To do:
Consider the listing below. Extract exactly the lines from the line containing "by_cases hlast : k % dist + 1 = dist" to the line containing "rw [this, hmem, Mem.read_write", both included.

Given entries:
◆ ◆ ◆

-- ==== Sys2Proof/WellFormed.lean ====
section
/-! DEFINITION. Which instructions an encoding exists for: the counts' ranges; every other operand's type is its range. -/

namespace Sys2Proof

/-- The ranges of the dynamic counts (30_encoding.md R90): 257..288, 1..32, 4..19.
Every other operand is a bit field of exactly its width. -/
def Instr.wellFormed : Instr → Bool
  | .dcounts hlit hdist hclen =>
    decide (257 ≤ hlit) && decide (hlit ≤ 288) && decide (1 ≤ hdist) && decide (hdist ≤ 32)
      && decide (4 ≤ hclen) && decide (hclen ≤ 19)
  | _ => true

end Sys2Proof
end

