-- ==== Sys2Proof/Certificates/Slice0/Obligations.lean ====
section
/-! DEFINITION. The statements for the provers. Each docstring names the rules of spec/ it formalises. A premise `reading = .ruled` asks
for the spec's rulings D3, D8 and D9 (00_scope.md R16), whose other values are the model's choice (log 34), and `headerRefills = .perElement`
for D7's (log 33). -/

open Sys2Proof Sys2Proof.Machine

/-! ## Encoding -/

/-- Decoding the element word of a well-formed instruction in its format gives the instruction back, with every operand at every value
its encoding admits (30_encoding.md R89 to R93, 45_host.md R240). -/
def Obligations.DecodeEncodeRoundTrip : Prop :=
  ∀ i : Instr, i.wellFormed = true → decode i.format (encode i) = .ok i

/-- The decoder only gives well-formed instructions of the format asked for, and each word has one meaning: encoding what was decoded
gives the word back. -/
def Obligations.DecodeSound : Prop :=
  ∀ (f : Format) (w : Nat) (i : Instr), decode f w = .ok i → i.wellFormed = true ∧ i.format = f ∧ encode i = w

/-- Words written out bit by bit from the spec's encodings, one or two for each family (45_host.md R240; 30_encoding.md R89, R90, R91,
R92, R96, R97, R98). That a word has its extra bits right above its symbol's 5 or 9 bits is the model's numbering (DESIGN CHOICE,
log 18). -/
def Obligations.DecodeSpecWords : Prop :=
  decode .ctrl 0b101 = .ok (.ctrlStart false true 0#29) ∧
  decode .ctrl 0b010 = .ok (.ctrlAck false 0#29) ∧
  decode .ctrl 0b100 = .ok (.ctrlIrqEn true 0#29) ∧
  decode .bhdr 0b000 = .ok (.bhdrStored false) ∧
  decode .bhdr 0b011 = .ok (.bhdrStatic true) ∧
  decode .bhdr 0b100 = .ok (.bhdrDynamic false) ∧
  decode .bhdr 0b111 = .ok (.bhdrReserved true) ∧
  decode .dcounts 0b11100000100001 = .ok (.dcounts 258 2 18) ∧
  decode .prelen 0b101 = .ok (.prelen 5#3) ∧
  decode .presym 0b01111 = .ok .presymLen15 ∧
  decode .presym 0b101011010010 = .ok (.presymZero18 86#7) ∧
  decode .llsym 0b001001000 = .ok (.llLiteral 0x48#8) ∧
  decode .llsym 0b100000000 = .ok .llEob ∧
  decode .llsym 0b1100001001 = .ok (.llLen265 1#1) ∧
  decode .offsym 0b111111111111111101 = .ok (.offDist29 8191#13)

/-- What is no instruction is refused by name: precode symbols above 18, litlen symbols above 287, words above an element's last bit;
every offset symbol has a meaning (30_encoding.md R84, R92, R95, R97). Which bits of a word are the symbol, and which is its last bit, is
the model's numbering (DESIGN CHOICE, log 18). -/
def Obligations.DecodeRejects : Prop :=
  (∀ w : Nat, 19 ≤ w % 32 → decode .presym w = .error .presymAbove18) ∧
  (∀ w : Nat, 288 ≤ w % 512 → decode .llsym w = .error .llsymAbove287) ∧
  (∀ w : Nat, decode .offsym w ≠ .error .offsymAbove31) ∧
  (∀ (f : Format) (w : Nat), 2 ^ elementBits f ≤ w → ∃ r, decode f w = .error r)

/-! ## Table entries and codes -/

/-- The fields read back from a direct entry are what the symbol's decode result holds, for every codeword length; a pointer entry gives
back its start and width (30_encoding.md R94, R95, R97; 41_huffman_tables.md R155). -/
def Obligations.EntryFields : Prop :=
  ∀ len : Nat, len < 256 →
    (∀ sym < 19, let e := directEntry (preRes sym) len
      entrySub e = false ∧ (entryByte e).toNat = sym ∧ entryLen e = len) ∧
    (∀ sym < 256, let e := directEntry (llRes sym) len
      entrySub e = false ∧ entryLit e = true ∧ (entryByte e).toNat = sym ∧ entryLen e = len) ∧
    (∀ sym < 288, 256 ≤ sym → let e := directEntry (llRes sym) len
      entrySub e = false ∧ entryLit e = false ∧ entryLbase e = lenBase sym ∧ (entryByte e).toNat = lenExtra sym ∧ entryLen e = len) ∧
    (∀ sym < 32, let e := directEntry (offRes sym) len
      entrySub e = false ∧ entryDbase e = offBase sym ∧ entryDextra e = offExtra sym ∧ entryLen e = len) ∧
    (∀ start < 2 ^ 23, let e := pointerEntry start len
      entrySub e = true ∧ entryStart e = start ∧ entryLen e = len)

/-- The static lengths, and that both static codes are complete (30_encoding.md R87). -/
def Obligations.StaticCodes : Prop :=
  staticLitlenLens.length = 288 ∧ (∀ sym < 288, staticLitlenLens.getD sym 0 = staticLitlenLen sym) ∧
  staticOffsetLens.length = 32 ∧ (∀ sym < 32, staticOffsetLens.getD sym 0 = 5) ∧
  kraftSum staticLitlenLens 15 = 2 ^ 15 ∧ kraftSum staticOffsetLens 15 = 2 ^ 15
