/-! ## emit -/

@[simp] theorem emit_trace (e : Event) (s : State) : (emit e s).trace = e :: s.trace := rfl
@[simp] theorem emit_cfg (e : Event) (s : State) : (emit e s).cfg = s.cfg := rfl
@[simp] theorem emit_state (e : Event) (s : State) : (emit e s).state = s.state := rfl
@[simp] theorem emit_phase (e : Event) (s : State) : (emit e s).phase = s.phase := rfl
@[simp] theorem emit_lanes (e : Event) (s : State) : (emit e s).lanes = s.lanes := rfl
@[simp] theorem emit_cur (e : Event) (s : State) : (emit e s).cur = s.cur := rfl
@[simp] theorem emit_pend (e : Event) (s : State) : (emit e s).pend = s.pend := rfl
@[simp] theorem emit_inPos (e : Event) (s : State) : (emit e s).inPos = s.inPos := rfl
@[simp] theorem emit_outPos (e : Event) (s : State) : (emit e s).outPos = s.outPos := rfl
@[simp] theorem emit_isFinal (e : Event) (s : State) : (emit e s).isFinal = s.isFinal := rfl
@[simp] theorem emit_btype (e : Event) (s : State) : (emit e s).btype = s.btype := rfl
@[simp] theorem emit_hlit (e : Event) (s : State) : (emit e s).hlit = s.hlit := rfl
@[simp] theorem emit_hdist (e : Event) (s : State) : (emit e s).hdist = s.hdist := rfl
@[simp] theorem emit_hclen (e : Event) (s : State) : (emit e s).hclen = s.hclen := rfl
@[simp] theorem emit_pi (e : Event) (s : State) : (emit e s).pi = s.pi := rfl
@[simp] theorem emit_li (e : Event) (s : State) : (emit e s).li = s.li := rfl
@[simp] theorem emit_staticLoaded (e : Event) (s : State) : (emit e s).staticLoaded = s.staticLoaded := rfl
@[simp] theorem emit_overread (e : Event) (s : State) : (emit e s).overread = s.overread := rfl
@[simp] theorem emit_precodeLens (e : Event) (s : State) : (emit e s).precodeLens = s.precodeLens := rfl
@[simp] theorem emit_lens (e : Event) (s : State) : (emit e s).lens = s.lens := rfl
@[simp] theorem emit_sortedSyms (e : Event) (s : State) : (emit e s).sortedSyms = s.sortedSyms := rfl
@[simp] theorem emit_pt (e : Event) (s : State) : (emit e s).pt = s.pt := rfl
@[simp] theorem emit_lt (e : Event) (s : State) : (emit e s).lt = s.lt := rfl
@[simp] theorem emit_ot (e : Event) (s : State) : (emit e s).ot = s.ot := rfl
@[simp] theorem emit_irqEn (e : Event) (s : State) : (emit e s).irqEn = s.irqEn := rfl
@[simp] theorem emit_errCode (e : Event) (s : State) : (emit e s).errCode = s.errCode := rfl
@[simp] theorem emit_errDetail (e : Event) (s : State) : (emit e s).errDetail = s.errDetail := rfl
@[simp] theorem emit_inBase (e : Event) (s : State) : (emit e s).inBase = s.inBase := rfl
@[simp] theorem emit_inLen (e : Event) (s : State) : (emit e s).inLen = s.inLen := rfl
@[simp] theorem emit_outBase (e : Event) (s : State) : (emit e s).outBase = s.outBase := rfl
@[simp] theorem emit_outBound (e : Event) (s : State) : (emit e s).outBound = s.outBound := rfl
@[simp] theorem emit_mem (e : Event) (s : State) : (emit e s).mem = s.mem := rfl
@[simp] theorem emit_inputs (e : Event) (s : State) : (emit e s).inputs = s.inputs := rfl
@[simp] theorem emit_hostData (e : Event) (s : State) : (emit e s).hostData = s.hostData := rfl
@[simp] theorem emit_openTiles (e : Event) (s : State) : (emit e s).openTiles = s.openTiles := rfl
@[simp] theorem emit_contested (e : Event) (s : State) : (emit e s).contested = s.contested := rfl
@[simp] theorem emit_draws (e : Event) (s : State) : (emit e s).draws = s.draws := rfl
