/-- The bytes a copy leaves, when none of them races: those at the distance before, repeating (44_match_copy.md R223). -/
theorem copyBytes_data {dst dist n j : Nat} {s : State} (h : Mem.wf s.mem = true) (h1 : 1 ≤ dist) (h2 : dist ≤ dst)
    (hb : dst + j + n ≤ 2 ^ s.cfg.addrWidth) (hr : NoOutputRace s (dst + j + n)) :
    (copyBytes dst dist n j s).draws = s.draws ∧
      ∀ k < n, Mem.read (copyBytes dst dist n j s).mem (s.outAddr (dst + j + k)) =
        Mem.read s.mem (s.outAddr (dst - dist + j + k % dist)) := by
  induction n generalizing j s with
  | zero => exact ⟨rfl, by omega⟩
  | succ n ih =>
    have hread : outRead (dst - dist + j) s = (Mem.read s.mem (s.outAddr (dst - dist + j)), s) := by
      simp [outRead, hr (dst - dist + j) (by omega)]
    generalize hbyte : Mem.read s.mem (s.outAddr (dst - dist + j)) = byte at hread
    have hwrite : outWrite (dst + j) byte s =
        { s with mem := Mem.write (s.outAddr (dst + j)) byte s.mem, trace := .write (dst + j) byte :: s.trace } := by
      rw [outWrite_frame]
      simp [hr (dst + j) (by omega)]
    simp only [copyBytes, hread, hwrite]
    generalize hu : ({ s with
      mem := Mem.write (s.outAddr (dst + j)) byte s.mem, trace := .write (dst + j) byte :: s.trace } : State) = u
    have hmem : u.mem = Mem.write (s.outAddr (dst + j)) byte s.mem := by rw [← hu]
    have haddr : ∀ p, u.outAddr p = s.outAddr p := by intro p; rw [← hu]; rfl
    have hcfg : u.cfg = s.cfg := by rw [← hu]
    have hdraws : u.draws = s.draws := by rw [← hu]
    have hraced : ∀ a, u.raced a = s.raced a := by intro a; rw [← hu]; rfl
    have hwf : Mem.wf u.mem = true := by rw [hmem]; exact Mem.wf_write h
    obtain ⟨hd, ih⟩ := ih hwf (j := j + 1) (by rw [hcfg]; omega)
      (by intro p hp; rw [hraced, haddr]; exact hr p (by omega))
    refine ⟨by rw [hd, hdraws], ?_⟩
    intro k hk
    have hself : Mem.read u.mem (s.outAddr (dst + j)) = byte := by rw [hmem, Mem.read_write h, if_pos rfl]
    cases k with
    | zero =>
      rw [copyBytes_other hwf, Nat.add_zero, hself, Nat.zero_mod, Nat.add_zero, hbyte]
      intro k hk' heq
      rw [haddr] at heq
      have := outAddr_inj (s := s) (by omega) (by omega) heq
      omega
    | succ k =>
      have ih := ih k (by omega)
      simp only [haddr] at ih
      rw [show dst + j + (k + 1) = dst + (j + 1) + k by omega, ih]
      have hlt : k % dist < dist := Nat.mod_lt _ (by omega)
      by_cases hlast : k % dist + 1 = dist
      · have : (k + 1) % dist = 0 := by rw [← Nat.mod_add_mod, hlast, Nat.mod_self]
        rw [this, show dst - dist + (j + 1) + k % dist = dst + j by omega, hself, Nat.add_zero, hbyte]
      · have : (k + 1) % dist = k % dist + 1 := by
          rw [← Nat.mod_add_mod]
          exact Nat.mod_eq_of_lt (by omega)
        rw [this, hmem, Mem.read_write h, if_neg, show dst - dist + (j + 1) + k % dist = dst - dist + j + (k % dist + 1) by omega]
        intro heq
        have := outAddr_inj (s := s) (by omega) (by omega) heq
        omega

/-- The events a copy records are the writes of its destination range, one a byte (20_memory.md R72). -/
theorem copyBytes_trace (dst dist n j : Nat) (s : State) :
    ∃ writes : List Event, (copyBytes dst dist n j s).trace = writes ++ s.trace ∧ writes.length = n ∧
      ∀ e ∈ writes, ∃ k b, j ≤ k ∧ k < j + n ∧ e = .write (dst + k) b := by
  induction n generalizing j s with
  | zero => exact ⟨[], rfl, rfl, by simp⟩
  | succ n ih =>
    obtain ⟨writes, ht, hl, hw⟩ := ih (j + 1) (outWrite (dst + j) (outRead (dst - dist + j) s).1 (outRead (dst - dist + j) s).2)
    refine ⟨writes ++ [.write (dst + j) (outRead (dst - dist + j) s).1], ?_, by simp [hl], ?_⟩
    · simp only [copyBytes]
      rw [ht, outWrite_frame, outRead_frame]
      simp
    · intro e he
      rcases List.mem_append.mp he with he | he
      · obtain ⟨k, b, h1, h2, rfl⟩ := hw e he
        exact ⟨k, b, by omega, by omega, rfl⟩
      · simp only [List.mem_singleton] at he
        exact ⟨j, _, by omega, by omega, he⟩

end Sys2Proof.Machine
end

◆ ◆ ◆

Completed task:
      by_cases hlast : k % dist + 1 = dist
      · have : (k + 1) % dist = 0 := by rw [← Nat.mod_add_mod, hlast, Nat.mod_self]
        rw [this, show dst - dist + (j + 1) + k % dist = dst + j by omega, hself, Nat.add_zero, hbyte]
      · have : (k + 1) % dist = k % dist + 1 := by
          rw [← Nat.mod_add_mod]
          exact Nat.mod_eq_of_lt (by omega)
        rw [this, hmem, Mem.read_write h, if_neg, show dst - dist + (j + 1) + k % dist = dst - dist + j + (k % dist + 1) by omega]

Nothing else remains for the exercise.